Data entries
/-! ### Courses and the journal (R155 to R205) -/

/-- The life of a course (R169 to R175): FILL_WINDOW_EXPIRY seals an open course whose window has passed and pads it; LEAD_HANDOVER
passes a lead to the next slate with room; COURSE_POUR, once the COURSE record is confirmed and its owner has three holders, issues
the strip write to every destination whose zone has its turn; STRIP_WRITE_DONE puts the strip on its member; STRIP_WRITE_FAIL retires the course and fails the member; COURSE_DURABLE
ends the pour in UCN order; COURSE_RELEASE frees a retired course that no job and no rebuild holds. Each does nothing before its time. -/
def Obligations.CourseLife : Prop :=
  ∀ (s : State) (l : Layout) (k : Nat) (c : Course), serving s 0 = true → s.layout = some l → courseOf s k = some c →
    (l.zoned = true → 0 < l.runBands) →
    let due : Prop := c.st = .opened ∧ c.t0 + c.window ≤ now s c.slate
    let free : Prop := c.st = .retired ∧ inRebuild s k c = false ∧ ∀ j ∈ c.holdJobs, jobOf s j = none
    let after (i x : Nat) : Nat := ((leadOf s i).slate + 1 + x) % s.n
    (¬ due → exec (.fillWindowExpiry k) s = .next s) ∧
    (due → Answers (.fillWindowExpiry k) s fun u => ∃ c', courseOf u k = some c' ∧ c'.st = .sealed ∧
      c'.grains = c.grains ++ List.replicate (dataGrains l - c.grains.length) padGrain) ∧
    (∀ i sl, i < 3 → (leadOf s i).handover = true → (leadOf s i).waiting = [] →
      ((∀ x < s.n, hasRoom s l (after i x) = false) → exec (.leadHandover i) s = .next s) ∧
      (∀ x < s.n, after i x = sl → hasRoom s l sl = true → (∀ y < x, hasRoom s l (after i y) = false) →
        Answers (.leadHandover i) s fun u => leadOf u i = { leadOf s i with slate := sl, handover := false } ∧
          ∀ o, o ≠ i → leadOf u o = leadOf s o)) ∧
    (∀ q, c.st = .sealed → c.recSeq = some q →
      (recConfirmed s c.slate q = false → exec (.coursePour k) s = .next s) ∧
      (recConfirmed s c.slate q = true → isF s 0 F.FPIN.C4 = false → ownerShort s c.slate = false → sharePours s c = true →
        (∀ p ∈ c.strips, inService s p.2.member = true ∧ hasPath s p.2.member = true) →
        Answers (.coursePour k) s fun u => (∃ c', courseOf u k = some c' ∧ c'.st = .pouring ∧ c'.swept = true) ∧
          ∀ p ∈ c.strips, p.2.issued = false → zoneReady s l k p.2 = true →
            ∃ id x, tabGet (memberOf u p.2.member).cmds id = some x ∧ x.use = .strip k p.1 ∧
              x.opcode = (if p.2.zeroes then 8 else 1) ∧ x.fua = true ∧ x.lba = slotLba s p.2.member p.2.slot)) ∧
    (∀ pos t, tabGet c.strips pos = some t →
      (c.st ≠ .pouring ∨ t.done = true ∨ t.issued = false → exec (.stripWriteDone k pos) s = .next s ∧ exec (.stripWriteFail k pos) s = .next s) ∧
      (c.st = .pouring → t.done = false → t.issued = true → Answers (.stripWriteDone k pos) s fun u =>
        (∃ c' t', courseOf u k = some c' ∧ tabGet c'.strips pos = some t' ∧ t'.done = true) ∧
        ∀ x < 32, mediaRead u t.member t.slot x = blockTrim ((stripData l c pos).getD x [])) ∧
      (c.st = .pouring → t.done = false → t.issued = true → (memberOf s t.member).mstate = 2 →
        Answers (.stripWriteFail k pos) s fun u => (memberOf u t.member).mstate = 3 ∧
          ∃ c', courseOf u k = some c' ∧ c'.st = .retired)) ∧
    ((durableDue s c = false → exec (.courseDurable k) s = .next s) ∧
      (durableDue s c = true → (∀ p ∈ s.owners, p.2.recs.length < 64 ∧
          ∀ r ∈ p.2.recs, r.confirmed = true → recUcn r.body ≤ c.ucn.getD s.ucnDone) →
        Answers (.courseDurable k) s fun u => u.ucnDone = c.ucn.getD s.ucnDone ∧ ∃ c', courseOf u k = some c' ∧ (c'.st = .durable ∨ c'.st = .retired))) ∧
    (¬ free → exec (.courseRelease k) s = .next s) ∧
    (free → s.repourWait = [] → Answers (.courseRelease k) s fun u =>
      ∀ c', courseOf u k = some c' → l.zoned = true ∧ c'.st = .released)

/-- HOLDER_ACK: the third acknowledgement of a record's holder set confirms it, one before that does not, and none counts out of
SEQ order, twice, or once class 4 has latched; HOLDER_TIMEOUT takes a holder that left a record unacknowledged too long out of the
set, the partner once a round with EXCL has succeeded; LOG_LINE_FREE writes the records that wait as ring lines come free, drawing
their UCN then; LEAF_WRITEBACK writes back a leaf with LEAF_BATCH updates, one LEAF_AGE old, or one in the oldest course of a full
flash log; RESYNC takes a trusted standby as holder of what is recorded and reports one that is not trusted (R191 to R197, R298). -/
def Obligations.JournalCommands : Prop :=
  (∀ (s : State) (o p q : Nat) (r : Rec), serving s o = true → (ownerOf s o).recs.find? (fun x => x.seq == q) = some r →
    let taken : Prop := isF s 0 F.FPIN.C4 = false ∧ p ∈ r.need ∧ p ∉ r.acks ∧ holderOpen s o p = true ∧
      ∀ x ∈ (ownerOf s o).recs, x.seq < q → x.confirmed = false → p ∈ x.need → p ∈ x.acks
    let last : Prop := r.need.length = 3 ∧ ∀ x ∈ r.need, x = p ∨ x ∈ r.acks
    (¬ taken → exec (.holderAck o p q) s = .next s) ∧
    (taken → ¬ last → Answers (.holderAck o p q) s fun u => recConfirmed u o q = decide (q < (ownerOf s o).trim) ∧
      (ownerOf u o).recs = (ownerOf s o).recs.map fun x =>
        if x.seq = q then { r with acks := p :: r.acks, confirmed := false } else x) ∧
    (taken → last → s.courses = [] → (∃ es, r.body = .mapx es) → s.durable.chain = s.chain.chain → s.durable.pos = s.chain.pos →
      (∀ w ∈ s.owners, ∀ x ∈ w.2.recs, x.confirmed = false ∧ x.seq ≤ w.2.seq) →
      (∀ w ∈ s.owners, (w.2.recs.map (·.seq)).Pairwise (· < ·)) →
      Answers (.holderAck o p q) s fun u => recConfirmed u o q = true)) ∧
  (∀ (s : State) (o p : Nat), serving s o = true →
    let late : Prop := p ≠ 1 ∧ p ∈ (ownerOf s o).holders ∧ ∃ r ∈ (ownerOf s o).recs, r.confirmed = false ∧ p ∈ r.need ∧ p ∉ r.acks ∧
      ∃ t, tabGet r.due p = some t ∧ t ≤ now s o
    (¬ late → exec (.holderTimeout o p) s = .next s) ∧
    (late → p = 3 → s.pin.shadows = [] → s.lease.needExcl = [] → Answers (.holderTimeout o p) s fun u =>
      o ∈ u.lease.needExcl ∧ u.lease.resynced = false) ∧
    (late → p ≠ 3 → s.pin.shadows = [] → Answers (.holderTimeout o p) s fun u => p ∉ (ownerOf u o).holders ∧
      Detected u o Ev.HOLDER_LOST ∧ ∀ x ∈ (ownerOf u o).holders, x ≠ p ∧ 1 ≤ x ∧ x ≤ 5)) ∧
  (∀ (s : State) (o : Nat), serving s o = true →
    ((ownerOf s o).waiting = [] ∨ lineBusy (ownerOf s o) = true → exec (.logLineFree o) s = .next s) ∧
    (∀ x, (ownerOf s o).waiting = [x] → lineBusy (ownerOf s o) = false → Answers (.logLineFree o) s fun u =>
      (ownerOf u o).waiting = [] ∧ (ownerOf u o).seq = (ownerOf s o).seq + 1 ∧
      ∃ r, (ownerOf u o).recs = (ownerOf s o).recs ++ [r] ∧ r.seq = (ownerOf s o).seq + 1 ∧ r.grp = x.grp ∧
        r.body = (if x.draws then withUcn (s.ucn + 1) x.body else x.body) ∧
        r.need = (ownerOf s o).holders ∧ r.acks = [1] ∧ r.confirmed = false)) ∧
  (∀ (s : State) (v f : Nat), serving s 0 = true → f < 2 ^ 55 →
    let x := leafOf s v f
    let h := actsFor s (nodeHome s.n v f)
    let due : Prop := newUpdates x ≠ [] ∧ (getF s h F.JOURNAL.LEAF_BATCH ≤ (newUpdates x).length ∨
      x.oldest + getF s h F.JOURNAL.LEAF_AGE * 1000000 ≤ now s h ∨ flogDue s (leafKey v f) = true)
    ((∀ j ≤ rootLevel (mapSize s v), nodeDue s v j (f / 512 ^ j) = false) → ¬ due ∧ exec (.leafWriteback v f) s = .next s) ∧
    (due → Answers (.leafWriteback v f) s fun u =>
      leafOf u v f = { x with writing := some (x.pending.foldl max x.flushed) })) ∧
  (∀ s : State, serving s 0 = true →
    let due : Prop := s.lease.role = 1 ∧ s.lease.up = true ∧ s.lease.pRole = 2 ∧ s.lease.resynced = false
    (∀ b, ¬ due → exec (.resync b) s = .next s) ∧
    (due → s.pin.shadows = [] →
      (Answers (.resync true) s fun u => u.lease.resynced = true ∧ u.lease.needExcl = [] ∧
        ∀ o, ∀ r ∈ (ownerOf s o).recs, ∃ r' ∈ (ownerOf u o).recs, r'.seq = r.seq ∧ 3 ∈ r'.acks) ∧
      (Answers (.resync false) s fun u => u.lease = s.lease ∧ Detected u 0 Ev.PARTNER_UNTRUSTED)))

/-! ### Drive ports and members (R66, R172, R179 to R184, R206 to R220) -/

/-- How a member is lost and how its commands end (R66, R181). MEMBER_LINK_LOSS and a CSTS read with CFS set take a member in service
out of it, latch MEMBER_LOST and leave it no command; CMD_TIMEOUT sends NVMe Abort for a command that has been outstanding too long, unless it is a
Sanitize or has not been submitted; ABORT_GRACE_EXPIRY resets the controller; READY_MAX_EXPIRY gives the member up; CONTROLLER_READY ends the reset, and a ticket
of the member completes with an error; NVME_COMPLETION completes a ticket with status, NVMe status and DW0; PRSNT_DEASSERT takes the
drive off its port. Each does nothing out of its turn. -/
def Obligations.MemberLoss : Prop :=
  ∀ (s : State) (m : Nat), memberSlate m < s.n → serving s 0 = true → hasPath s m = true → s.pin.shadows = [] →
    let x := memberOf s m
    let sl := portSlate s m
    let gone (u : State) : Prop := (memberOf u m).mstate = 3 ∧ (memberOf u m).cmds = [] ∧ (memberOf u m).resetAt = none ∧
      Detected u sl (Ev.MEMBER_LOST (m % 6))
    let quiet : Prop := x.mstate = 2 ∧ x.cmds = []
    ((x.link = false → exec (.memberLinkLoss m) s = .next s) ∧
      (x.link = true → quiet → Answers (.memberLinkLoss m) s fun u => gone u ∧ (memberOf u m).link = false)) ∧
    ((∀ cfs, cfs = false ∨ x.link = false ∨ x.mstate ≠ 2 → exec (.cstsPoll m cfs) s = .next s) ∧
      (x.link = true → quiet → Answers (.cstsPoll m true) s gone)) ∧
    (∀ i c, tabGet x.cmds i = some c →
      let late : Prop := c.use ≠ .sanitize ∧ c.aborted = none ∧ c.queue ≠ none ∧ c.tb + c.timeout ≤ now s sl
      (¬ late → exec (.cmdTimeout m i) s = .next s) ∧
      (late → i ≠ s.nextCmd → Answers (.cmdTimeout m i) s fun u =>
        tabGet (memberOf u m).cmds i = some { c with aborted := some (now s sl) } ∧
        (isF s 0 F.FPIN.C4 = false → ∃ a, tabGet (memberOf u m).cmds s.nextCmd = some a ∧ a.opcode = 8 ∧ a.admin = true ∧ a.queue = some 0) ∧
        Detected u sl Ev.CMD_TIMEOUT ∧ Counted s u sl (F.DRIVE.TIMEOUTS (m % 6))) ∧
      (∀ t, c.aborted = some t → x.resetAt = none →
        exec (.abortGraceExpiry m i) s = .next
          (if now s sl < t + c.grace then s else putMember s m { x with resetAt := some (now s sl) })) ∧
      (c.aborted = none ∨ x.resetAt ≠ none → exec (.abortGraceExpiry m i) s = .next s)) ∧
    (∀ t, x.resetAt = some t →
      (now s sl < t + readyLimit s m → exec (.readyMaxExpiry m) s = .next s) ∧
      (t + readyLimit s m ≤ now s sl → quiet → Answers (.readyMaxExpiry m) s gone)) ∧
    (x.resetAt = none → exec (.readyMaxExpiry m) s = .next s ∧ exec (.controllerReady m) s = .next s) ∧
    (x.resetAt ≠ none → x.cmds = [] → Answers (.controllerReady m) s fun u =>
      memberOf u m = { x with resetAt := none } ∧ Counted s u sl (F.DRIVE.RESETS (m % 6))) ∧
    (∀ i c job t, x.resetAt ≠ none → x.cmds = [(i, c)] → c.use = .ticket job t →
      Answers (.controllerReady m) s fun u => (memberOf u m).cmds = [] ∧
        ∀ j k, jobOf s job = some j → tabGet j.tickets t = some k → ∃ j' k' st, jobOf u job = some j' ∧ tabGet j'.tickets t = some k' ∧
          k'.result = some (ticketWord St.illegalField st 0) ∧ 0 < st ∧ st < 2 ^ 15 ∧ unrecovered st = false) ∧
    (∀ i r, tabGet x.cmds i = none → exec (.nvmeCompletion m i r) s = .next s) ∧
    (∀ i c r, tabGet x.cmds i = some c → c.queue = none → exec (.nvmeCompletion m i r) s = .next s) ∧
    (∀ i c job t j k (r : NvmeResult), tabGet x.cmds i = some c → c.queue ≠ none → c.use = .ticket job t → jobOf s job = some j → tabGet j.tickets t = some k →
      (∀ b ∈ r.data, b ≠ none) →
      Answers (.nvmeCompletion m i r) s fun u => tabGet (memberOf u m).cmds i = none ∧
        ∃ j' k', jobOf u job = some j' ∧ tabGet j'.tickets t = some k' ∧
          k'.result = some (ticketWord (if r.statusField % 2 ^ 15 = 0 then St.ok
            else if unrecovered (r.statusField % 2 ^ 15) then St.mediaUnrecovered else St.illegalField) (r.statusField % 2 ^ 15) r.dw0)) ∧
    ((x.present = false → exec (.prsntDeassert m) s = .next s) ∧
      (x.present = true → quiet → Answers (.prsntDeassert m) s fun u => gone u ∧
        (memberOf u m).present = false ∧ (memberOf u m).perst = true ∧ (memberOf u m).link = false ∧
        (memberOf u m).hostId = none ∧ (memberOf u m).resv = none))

--

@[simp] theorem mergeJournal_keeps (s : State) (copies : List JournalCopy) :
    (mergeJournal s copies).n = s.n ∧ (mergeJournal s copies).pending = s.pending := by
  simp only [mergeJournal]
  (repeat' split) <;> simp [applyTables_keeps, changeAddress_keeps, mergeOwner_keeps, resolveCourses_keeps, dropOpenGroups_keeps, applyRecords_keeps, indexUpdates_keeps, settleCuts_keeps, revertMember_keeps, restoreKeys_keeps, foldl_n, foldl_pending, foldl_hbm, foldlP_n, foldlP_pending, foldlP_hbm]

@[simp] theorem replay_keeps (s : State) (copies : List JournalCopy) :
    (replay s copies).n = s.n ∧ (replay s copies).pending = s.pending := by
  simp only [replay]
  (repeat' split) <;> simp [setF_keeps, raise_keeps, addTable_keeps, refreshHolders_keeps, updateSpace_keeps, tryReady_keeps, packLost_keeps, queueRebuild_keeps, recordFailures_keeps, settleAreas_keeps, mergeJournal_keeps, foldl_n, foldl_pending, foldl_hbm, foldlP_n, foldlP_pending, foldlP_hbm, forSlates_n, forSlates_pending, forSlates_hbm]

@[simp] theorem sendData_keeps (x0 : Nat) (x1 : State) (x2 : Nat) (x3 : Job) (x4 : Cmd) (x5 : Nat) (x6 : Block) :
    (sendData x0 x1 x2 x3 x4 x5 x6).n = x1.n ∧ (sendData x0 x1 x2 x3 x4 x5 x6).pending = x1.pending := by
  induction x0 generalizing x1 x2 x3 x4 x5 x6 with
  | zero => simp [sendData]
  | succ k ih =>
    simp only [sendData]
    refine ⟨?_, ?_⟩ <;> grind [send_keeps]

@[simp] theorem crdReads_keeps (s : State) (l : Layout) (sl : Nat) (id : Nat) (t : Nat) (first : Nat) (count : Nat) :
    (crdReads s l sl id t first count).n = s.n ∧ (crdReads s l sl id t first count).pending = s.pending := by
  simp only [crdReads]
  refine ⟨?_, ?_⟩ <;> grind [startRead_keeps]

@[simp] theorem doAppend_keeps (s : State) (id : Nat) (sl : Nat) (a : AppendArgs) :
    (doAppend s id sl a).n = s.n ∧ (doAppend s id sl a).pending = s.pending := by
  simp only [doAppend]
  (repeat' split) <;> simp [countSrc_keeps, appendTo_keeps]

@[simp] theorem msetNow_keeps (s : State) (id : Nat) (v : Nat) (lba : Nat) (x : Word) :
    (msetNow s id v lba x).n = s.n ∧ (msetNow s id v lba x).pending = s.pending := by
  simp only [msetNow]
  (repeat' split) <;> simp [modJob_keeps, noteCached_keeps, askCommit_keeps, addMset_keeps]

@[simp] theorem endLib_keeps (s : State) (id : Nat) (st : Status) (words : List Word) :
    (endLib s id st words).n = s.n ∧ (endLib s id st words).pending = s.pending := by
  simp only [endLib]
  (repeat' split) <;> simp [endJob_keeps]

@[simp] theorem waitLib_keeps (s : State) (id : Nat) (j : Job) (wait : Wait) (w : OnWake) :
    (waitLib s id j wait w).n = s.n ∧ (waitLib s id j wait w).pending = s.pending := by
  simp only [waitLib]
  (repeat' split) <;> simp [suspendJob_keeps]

* What you need to do
Using the data above, extract exactly the lines from the one that holds "counts out of" to the one that holds "let taken : Prop", both ends included, and no others.

* Answer for the task
/-- HOLDER_ACK: the third acknowledgement of a record's holder set confirms it, one before that does not, and none counts out of
SEQ order, twice, or once class 4 has latched; HOLDER_TIMEOUT takes a holder that left a record unacknowledged too long out of the
set, the partner once a round with EXCL has succeeded; LOG_LINE_FREE writes the records that wait as ring lines come free, drawing
their UCN then; LEAF_WRITEBACK writes back a leaf with LEAF_BATCH updates, one LEAF_AGE old, or one in the oldest course of a full
flash log; RESYNC takes a trusted standby as holder of what is recorded and reports one that is not trusted (R191 to R197, R298). -/
def Obligations.JournalCommands : Prop :=
  (∀ (s : State) (o p q : Nat) (r : Rec), serving s o = true → (ownerOf s o).recs.find? (fun x => x.seq == q) = some r →
    let taken : Prop := isF s 0 F.FPIN.C4 = false ∧ p ∈ r.need ∧ p ∉ r.acks ∧ holderOpen s o p = true ∧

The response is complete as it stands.